Exercise directions> Scan the lines below for "written" and copy the matches.

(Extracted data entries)
/-- The part of the state that belongs to images and the nonvolatile store. -/
structure StorePart where
  /-- the valid CONTROL record of the store (spec/19 R614, R628). -/
  ctl : Control
  /-- image bytes by slot * 32768 + unit of 4 KiB; empty: not received (spec/19 R614, R629). -/
  imgUnit : Sp (List Byte)
  /-- the configuration snapshots of slots 0 and 1 (spec/19 R614, R638). -/
  snapSlot : Sp (Option SnapRec)
  /-- records waiting to be written to the store, oldest first (spec/19 R616, R618). -/
  storeQ : List StoreRec
  /-- the oldest record's write is in progress (spec/19 R616). -/
  storeBusy : Bool
  /-- erases of a block of the store: by area, 0 and 1 of CONTROL, 2 and 3 of PEG, 4 and 5 the image slots, 6 and 7 the snapshots, from 16 the blocks of JOURNAL (spec/19 R614 to R616). -/
  erases : Sp Nat
  /-- by region, 0 CONTROL and 1 PEG: the area that holds the copy in use (spec/19 R614, R617). -/
  copyArea : Sp Nat
  /-- the slot that the last BEGIN in RECOVERY named (spec/19 R637). -/
  updSlot : Option Nat
  /-- the UPD command in progress (spec/19 R637). -/
  updOp : Option UpdOp
  /-- MONO at which the trial reverts without CONFIRM (spec/19 R633). -/
  confirmEnd : Option Nat
  /-- the rolling service update: the next logical core and the slot it loads from (spec/19 R636). -/
  roll : Option (Nat × Nat)
  /-- by physical service core: the tag of the SERVICE section it runs (spec/19 R636). -/
  coreTag : Sp Nat
  deriving DecidableEq, Repr

/-- The part of the state that belongs to presence, backup domain and the parish register. -/
structure PresencePart where
  /-- the next SEQ; 0 until the START record (spec/20 R657, R658). -/
  jnlSeq : Nat
  /-- records that arrived before START and wait for a SEQ (spec/20 R694). -/
  jnlPre : List JRec
  /-- on-chip slots by SEQ mod 65536 (spec/20 R659, table RECENT). -/
  jnlRecent : Sp (Option JRec)
  /-- records in SEQ order that await persistence (spec/20 R662). -/
  jnlPersist : List JRec
  /-- the backlog in SEQ order (spec/20 R663). -/
  jnlBacklog : List JRec
  /-- the lowest SEQ not yet delivered to the host ring (spec/20 R664). -/
  jnlNext : Nat
  /-- PHASE of the host ring's present pass (spec/20 R664). -/
  jnlPhase : Bool
  /-- the persisted ring by 256 * unit + position (spec/20 R665, table PERSISTED). -/
  jnlUnits : Sp (Option JRec)
  /-- the next unit to write (spec/20 R665). -/
  jnlUnit : Nat
  /-- the records of the unit being written (spec/20 R665). -/
  jnlWriting : List JRec
  /-- writers held for room, oldest first (spec/20 R52, R660). -/
  jnlHeld : List Held
  /-- the RTC in ns: 48-bit seconds and the part of the second, of which the 15-bit ticks are the top (spec/20 R647). -/
  rtcNs : Nat
  /-- MONO at which the open presence window closes (spec/20 R639). -/
  winEnd : Option Nat
  /-- consecutive failed seal tests (spec/20 R644). -/
  sealFails : Nat
  /-- consecutive passed seal tests (spec/20 R644). -/
  sealPasses : Nat
  /-- the seconds that RTC_SET loads at the next RTC second, and the RTC second in which it was armed (spec/20 R641). -/
  rtcArmed : Option (Nat × Nat)
  /-- the TAI second of the last load of the RTC from device time (spec/20 R647). -/
  rtcLoadedSec : Nat
  /-- backup-log entries copied to records and not yet cleared: index, and the record's VALUE and AUX (spec/20 R649). -/
  bkpCopied : List (Nat × Nat)
  /-- the events that overwrote entry 15 of the backup log (spec/20 R648, R655). -/
  bkpOver : Nat
  deriving DecidableEq, Repr

/-- The part of the state that belongs to power and temperature. -/
structure PowerPart where
  /-- the junction sensors as last read (spec/21 R680). -/
  temps : List Int
  /-- the sensors that read 100 degrees or more, each with the MONO since which it has (spec/21 R682). -/
  hotAt : List (Nat × Nat)
  /-- MONO since which every sensor has read 97 degrees or less (spec/21 R682). -/
  coolAt : Option Nat
  /-- the sensors that read 115 degrees or more, each with the MONO since which it has (spec/21 R683). -/
  shutAt : List (Nat × Nat)
  /-- THERM_ALERT_N asserted (spec/21 R681). -/
  alert : Bool
  deriving DecidableEq, Repr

Solution>
  /-- records waiting to be written to the store, oldest first (spec/19 R616, R618). -/
  /-- the records of the unit being written (spec/20 R665). -/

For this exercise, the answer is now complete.